Phaethon looked from right to left, at the little red-lit plot of moss on which he sat. This was the only home he had now. Rhadamanthus Mansion was gone. His low-rent cube was gone, too. The landlord there certainly used the same standard language in his rental contracts that the Eleemosynary Hospice used. Phaethon had already been evicted. He had no possessions in that room, except a box of cleaning dust. He recalled now that even the medical equipment had been leased.

A second memory surfaced. The organs in his body, the thick synthetic texture of his skin, and the other changes to his body which he had thought were cheap artificial replacements, were, of course, nothing of the kind. His body had been redesigned by the surgical processes specially commissioned and created by Orient Overmind-group, one of the Ennead, at tremendous cost. His skin and organs were designed to withstand the shock of accelerations, the degeneration of microgravity, and the various radiation hazards, vertigo, deprivations and other emergencies the conditions of space demanded. His body had been designed in tandem with the inner lining of his suit.

Phaethon shook his head in dismay. Would this body remain fit and healthy under normal earthly gravity? Before it had been stored under constant medical attention. His skin was insensitive; his eyesight seemed dull and limited without the artificial enhancements he used to enjoy. He had sacrificed everything, even the normal healthy function of his normal body to his dream of space travel. That dream had been his spirit. What did one call a body after its spirit had fled? There were words from the old days: hulk; relic; corpse.

A third memory suddenly surfaced.
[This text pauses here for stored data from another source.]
-- ==== Sys2Proof/Machine/Catalogue.lean ====
section
/-! DEFINITION. The Catalogue: records and entries with their copies in each quad, decoding of a tile, code-table slots, and CTLOAD, CTSTORE, CATLOOK, CATSET, CATINV (R131-R133, R137-R143, R303-R306, R316). -/

namespace Sys2Proof.Machine

/-- %fdetail of CATALOGUE (R139). -/
def catDetail (tensor tile cause : Nat) : DWord := BitVec.ofNat 64 (tensor % 2 ^ 16 + tile % 2 ^ 22 * 2 ^ 16 + cause * 2 ^ 38)
/-- CATALOGUE (R139). -/
def catFault (tensor tile cause : Nat) : Trap := .fault 0x0E (catDetail tensor tile cause)
/-- CODE_TABLE, cause 9 (R133). -/
def tableFault (tensor table : Nat) : Trap := .fault 0x0D (BitVec.ofNat 64 (9 + tensor % 2 ^ 16 * 2 ^ 8 + table % 8 * 2 ^ 24))
/-- A decode failure as a fault (R133, R143). -/
def DecFail.trap (f : DecFail) (tensor tile : Nat) : Trap :=
  match f with
  | .decode sub reason bitoff => .fault 0x0C (BitVec.ofNat 64 (tensor % 2 ^ 16 + tile % 2 ^ 22 * 2 ^ 16 + sub % 16 * 2 ^ 38 + reason * 2 ^ 42 + bitoff * 2 ^ 45))
  | .noTable table => tableFault tensor table

/-- Order bits of a request for the most recent value at a home (R140, R146). -/
def homeMod : BitVec 18 := 0x8000
/-- Order bits of a request that reads or writes an index entry, which is one piece of 16 B (R138, R198). -/
def entryMod : BitVec 18 := 0x18000

/-- The parts of a read at their homes: the most recent values that have reached them, where those of this device lie, and the writes that gave them (R140, R146). -/
def State.homeParts (s : State) (c : Ctx) (mod : BitVec 18) (ptr : DWord) (n : Nat) : Except Trap (List Byte × List Loc × List Nat × State) :=
  s.checked c .read ptr n (fun st _ tg m => match tg with
    | .away node part va off => (st.remote c.agent node part va off 0 m mod []).map fun _ => ()
    | .here _ => .ok ()) <|
  match s.portPlan c .read ptr n with
  | .error t => .error t
  | .ok (ps, stop, s1) =>
    match s1.partsStop c .read ptr 0 mod ps stop with
    | .error t => .error t
    | .ok () =>
      let ls := partLocs ps
      let ws := ls.foldl (fun l x => union l ((((s1.histAt x.key).writes.filter (·.home)).map (·.wid)).take 1)) []
      let rec go : List AccPart → Except Trap (List Byte)
        | [] => .ok []
        | (.here xs, _, _) :: rest => (go rest).map fun bs => s1.unmask c.part xs (xs.map fun x => (s1.histAt x.key).homeNewest) ++ bs
        | (.away node part va off, _, m) :: rest =>
          match s1.remote c.agent node part va off 0 m mod [] with
          | .error t => .error t
          | .ok b => (go rest).map fun bs => b ++ bs
      match go ps with
      | .error t => .error t
      | .ok bs => .ok (bs, ls, ws, s1)

/-- Keep the newest 1,024 copies of a quad (R140). -/
def State.catKeep (s : State) (quad part tensor key : Nat) (b : List Byte) : State :=
  let mine := s.catc.filter fun x => x.1 == quad
  { s with catc := (quad, part, tensor, key, b) :: (mine.take 1023 ++ s.catc.filter fun x => x.1 != quad) }

/-- A lookup through the quad's Catalogue cache (R140). `key` is 0 for the record and the linear index plus 1 for an entry. Eviction is unpredictable: a free choice says
whether a copy has been evicted before the lookup, which then reads at the home. -/
def State.catGet (s : State) (c : Ctx) (tensor key : Nat) (ptr : DWord) (n : Nat) : Except Trap (List Byte × State) :=
  let mine (x : Nat × Nat × Nat × Nat × List Byte) : Bool := x.1 == c.quad && x.2.1 == c.part && x.2.2.1 == tensor && x.2.2.2.1 == key
  let home (s : State) : Except Trap (List Byte × State) := match s.homeParts c (if key = 0 then homeMod else entryMod) ptr n with
    | .error t => .error t
    | .ok (b, _, _, s1) => .ok (b, s1.catKeep c.quad c.part tensor key b)
  match s.catc.find? mine with
  | none => home s
  | some x => if Config.pick s.prov.picks % 2 = 1 then home { s.usePick with catc := s.catc.filter fun y => !mine y } else .ok (x.2.2.2.2, s.usePick)

/-- Drop copies. -/
def State.catDrop (s : State) (p : Nat → Nat → Nat → Nat → Bool) : State :=
  { s with catc := s.catc.filter fun x => !p x.1 x.2.1 x.2.2.1 x.2.2.2.1 }

/-- TENSOR of a tile name (R153). -/
def nameTensor (n : DWord) : Nat := bitsOf n.toNat 15 0

/-- The record of a tile name and its linear index: causes 1 to 3 of R139. DESIGN CHOICE (log 76): TILE of causes 1 and 2 is computed with GRIDC of the record that fails,
modulo 2²². -/
def State.catRecord (s : State) (c : Ctx) (name : DWord) : Except Trap (TileRec × Nat × State) := do
  let n := name.toNat
  let tensor := nameTensor name
  let (b, s1) ← s.catGet c tensor 0 (ea (s.pa c.part).ttbase (64 * tensor : Nat)) 64
  let r := TileRec.parse b
  let row := bitsOf n 31 16
  let col := bitsOf n 47 32
  let i := row * r.gridc + col
  if !r.valid then .error (catFault tensor i 1)
  else if r.bad then .error (catFault tensor i 2)
  else if bitsOf n 63 48 ≠ 0 ∨ r.gridr ≤ row ∨ r.gridc ≤ col then .error (catFault tensor (2 ^ 22 - 1) 3)
  else .ok (r, i, s1)

/-- Pointer of an entry (R137). -/
def TileRec.entryPtr (r : TileRec) (i : Nat) : DWord := ea r.index (16 * i : Nat)
/-- Pointer of a stream (R138). -/
def TileRec.streamPtr (r : TileRec) (e : TileEnt) : DWord := ea r.data (32 * e.offset : Nat)

/-- An entry by the lookup of R140. -/
def State.catEntry (s : State) (c : Ctx) (r : TileRec) (tensor i : Nat) : Except Trap (List Byte × State) := s.catGet c tensor (i + 1) (r.entryPtr i) 16

/-- An encode holds the entry at this key (R146). -/
def State.entryHeld (s : State) (ls : List Loc) : Bool := match ls with | l :: _ => s.held.any fun h => h.2.2 == l.key | [] => false

/-- An encode on this device or from another one holds the entry of a tile (R146). Of an entry whose home is another device, an encode of another device may hold it there,
which nothing here shows: the opaque constant `Config.farHeld` says so (log 6). -/
def State.encodeOverlaps (s : State) (c : Ctx) (r : TileRec) (i : Nat) : Bool :=
  match s.port c .read (r.entryPtr i) 16 with
  | .ok (.here ls, _) => s.entryHeld ls
  | .ok (.away node part va _, _) =>
    (s.fabric.reqs.any fun q => q.granted && q.node == node && q.part == part && q.va == va) || Config.farHeld node part va s.svc.cyc
  | .error _ => false

/-- What a decode that overlaps an encode of its tile delivers: unspecified elements and scales, or a DECODE failure for any reason (R148). -/
def State.freeTile (s : State) (r : TileRec) (cts : List (Option CtImg)) (raw lvl : Bool) : Except DecFail Decoded :=
  let free (i m : Nat) : Nat := Config.pick (s.prov.picks + i) % m
  let table := (cts.find? fun c => (c.map fun x => ctKind x.bytes == r.kind).getD false).getD none
  if free 0 2 = 1 || (lvl && r.fmt == fCB4 && table.isNone) then .error (.decode (free 1 16) (free 2 6) (free 3 (2 ^ 19)))
  else
    let byte (i : Nat) : Byte := Config.freeByte (s.count + i)
    let n := r.trows * r.tcols
    .ok { codes := (List.range n).map fun i => (byte i).toNat % 2 ^ r.bits, scales := (List.range (r.scaleCount * r.scaleSize)).map fun i => byte (n + i),
          table := table, raw := raw }

/-- The state after the free values of `freeTile` have been used. -/
def State.useFree (s : State) (r : TileRec) : State :=
  { s with count := s.count + r.trows * r.tcols + r.scaleCount * r.scaleSize, prov := { s.prov with picks := s.prov.picks + 4 } }

/-- What a decode whose stream cannot be read reports: the failure of its first step that meets one, in the order of the header with its pad bytes, the choice of code table,
the scales, and then the stream's own (R141, R142, R410). -/
def State.streamStop (s : State) (c : Ctx) (r : TileRec) (tensor i : Nat) (e : TileEnt) (cts : List (Option CtImg)) (lvl : Bool) (t : Trap) : Trap :=
  let bytes (at_ n : Nat) : Except Trap (List Byte) := if n = 0 then .ok [] else (s.readMem c (ea (r.streamPtr e) at_) n 4).map (·.1)
  let zeros (n : Nat) : List Byte := List.replicate n 0#8
  let sc := r.scaleCount * r.scaleSize
  let steps : Except Trap Unit := do
    let hd ← bytes 0 (min 64 e.length)
    let check (pad : List Byte) : Except DecFail (Hdr × Option CtImg) :=
      let known := hd ++ zeros (64 + sc - hd.length) ++ pad
      checkHdr r e (known.take e.length ++ zeros (e.length - known.length)) (some cts)
    match check [] with
    | .error (.decode sub reason bit) => .error ((DecFail.decode sub reason bit).trap tensor i)
    | _ => .ok ()
    let pad ← bytes (64 + sc) (roundUp sc 4 - sc)
    let level ← match check pad with
      | .error f => .error (f.trap tensor i)
      | .ok (_, slot) => .ok slot.isNone
    match (if level then levelTable r lvl cts else .ok none) with
    | .error f => .error (f.trap tensor i)
    | .ok _ => .ok ()
    let scales ← bytes 64 sc
    match nanScale r.scaleSize scales with
    | some k => .error ((DecFail.decode 0 5 (8 * (64 + k * r.scaleSize))).trap tensor i)
    | none => .ok ()
  match steps with
  | .error t' => t'
  | .ok () => t

/-- Decode tile `i` of a record (R139 causes 4 and 5, R141, R142, R148); `lvl` says that the levels of a CB4 tile are used. -/
def State.decodeAt (s : State) (c : Ctx) (r : TileRec) (tensor i : Nat) (cts : List (Option CtImg)) (lvl : Bool) : Except Trap (Decoded × State) := do
  let (eb, s1) ← s.catEntry c r tensor i
  let e := TileEnt.parse r.app eb
  let deliver (st : State) (d : Except DecFail Decoded) : Except Trap (Decoded × State) := match d with
    | .error f => .error (f.trap tensor i)
    | .ok d => .ok (d, st)
  if !e.valid then .error (catFault tensor i 4)
  else if e.bad then .error (catFault tensor i 5)
  else
    let (bs, _, s2) ← match (if e.length = 0 then .ok ([], [], s1) else s1.readMem c (r.streamPtr e) e.length 4) with
      | .ok x => .ok x
      | .error t => .error (s1.streamStop c r tensor i e cts lvl t)
    if s1.encodeOverlaps c r i then deliver (s2.useFree r) (s2.freeTile r cts e.raw lvl) else deliver s2 (decodeStream r e bs cts lvl)

/-- The slots as the executing thread sees them (R132). -/
def State.slots (s : State) : List (Option CtImg) := (List.range 8).map fun i => s.ctval (5 + i) i

/-- CODE_TABLE naming a slot (R133). -/
def slotFault (cause slot : Nat) : Trap := .fault 0x0D (BitVec.ofNat 64 (cause + slot * 16))

/-- CTLOAD (R131, R316). -/
def execCtload (o : Canon) (s : State) : Host.Outcome State Fault Refusal := run 0xB0 o s fun s => do
  let p := s.dispAddr o
  let slot := bitsOf o.mod.toNat 2 0
  if ptrOff p % 64 ≠ 0 then .error (alignFault p)
  else
    let (img, _, s1) ← s.readMem s.tctx p 320 1
    match ctCheck img with
    | some cause => .error (slotFault cause slot)
    | none => .ok (.fall, s1.setCco (s1.cco.setT [s1.cth.tid] slot (some { bytes := img, source := p })))

/-- CTSTORE (R132, R316). -/
def execCtstore (o : Canon) (s : State) : Host.Outcome State Fault Refusal := run 0xB1 o s fun s => do
  let p := s.dispAddr o
  let slot := bitsOf o.mod.toNat 2 0
  if ptrOff p % 64 ≠ 0 then .error (alignFault p)
  else match s.ctval 1 slot with
  | none => .error (slotFault 10 slot)
  | some img =>
    let s1 ← s.writeMem s.tctx p img.bytes 1
    .ok (.fall, s1)

/-- CATLOOK (R304). -/
def execCatlook (o : Canon) (s : State) : Host.Outcome State Fault Refusal := run 0xB2 o s fun s => do
  let name := s.a64 o
  let (r, i, s1) ← s.catRecord s.tctx name
  let (b, s2) ← s1.catEntry s.tctx r (nameTensor name) i
  let e := TileEnt.parse r.app b
  if e.valid && e.bad then .error (catFault (nameTensor name) i 5)
  else .ok (.fall, s2.deliver o.d 4 false b)

/-- The quad's copy of an entry is dropped (R140). -/
def State.dropEntry (s : State) (c : Ctx) (tensor i : Nat) : State := s.catDrop fun q p t k => q == c.quad && p == c.part && t == tensor && k == i + 1

/-- Write an entry at its home as a store-release at .pkg scope and drop the quad's copy (R140, R146). -/
def State.putEntry (s : State) (c : Ctx) (tensor i : Nat) (ls : List Loc) (bytes : List Byte) : State :=
  let (known, s1) := s.release c.agent scPkg
  let w := s1.prov.next
  let s2 := s1.encWrite c.part ls
  let s3 := s2.storePiece c.agent c.part (vaOf ls) (sideOf ls) (keysOf ls) (s2.unmask c.part ls bytes) false
    [{ agent := c.agent, part := c.part, scope := scPkg, known := known }] []
  ((s3.arrive (known ++ [w])).pinSide c.agent scPkg [w]).dropEntry c tensor i

/-- CATSET (R305, R306). -/
def execCatset (o : Canon) (s : State) : Host.Outcome State Fault Refusal := run 0xB3 o s fun s => do
  let name := s.a64 o
  let tensor := nameTensor name
  let c := s.tctx
  let (r, i, s1) ← s.catRecord c name
  let bytes := toLE 8 (s.b64 o).toNat ++ toLE 8 (s.c64 o).toNat
  let e := TileEnt.parse r.app bytes
  let reserved : Bool := decide (4 ≤ field bytes 12 1) || field bytes 13 3 != 0
  if reserved || (e.valid && e.bad) then .error (catFault tensor i 5)
  else
    let (tg, s2) ← s1.port c .write (r.entryPtr i) 16
    match tg with
    | .away node part va off =>
      let _ ← s2.remote c.agent node part va off 1 16 (ordMod false true scPkg ||| entryMod) bytes
      .ok (.fall, (s2.releaseBy s.me scPkg).2.dropEntry c tensor i)
    | .here ls =>
      s2.guardLocs c .write (r.entryPtr i) ls
      if s2.entryHeld ls || s2.homeRefused (s2.knownBy c.agent) then .error (.wait .retry .none)
      else .ok (.fall, s2.putEntry c tensor i ls bytes)

/-- CATINV (R303): every quad's copies are dropped when it completes. -/
def execCatinv (o : Canon) (s : State) : Host.Outcome State Fault Refusal := run 0xB4 o s (plain fun s =>
  let tensor := bitsOf (s.a32 o).toNat 15 0
  let part := s.cco.part
  if o.mod.getLsbD 0 then s.catDrop fun _ p t _ => p == part && t == tensor
  else
    let first := (s.b32 o).toNat
    let n := (s.c32 o).toNat
    s.catDrop fun _ p t k => p == part && t == tensor && decide (first + 1 ≤ k) && decide (k < first + 1 + n))

end Sys2Proof.Machine
end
He recalled why he had been there, in that filthy small cube of a rented room. It was not merely that it was cheap. It had been near a spaceport. Phaethon had rented it fully expecting to be back under way again before the end of December. He had wanted to be within a few minutes’ ride of a dock, so that he could sail immediately back to Mercury Equilateral, where the Phoenix Exultant waited. It had been for a quick departure.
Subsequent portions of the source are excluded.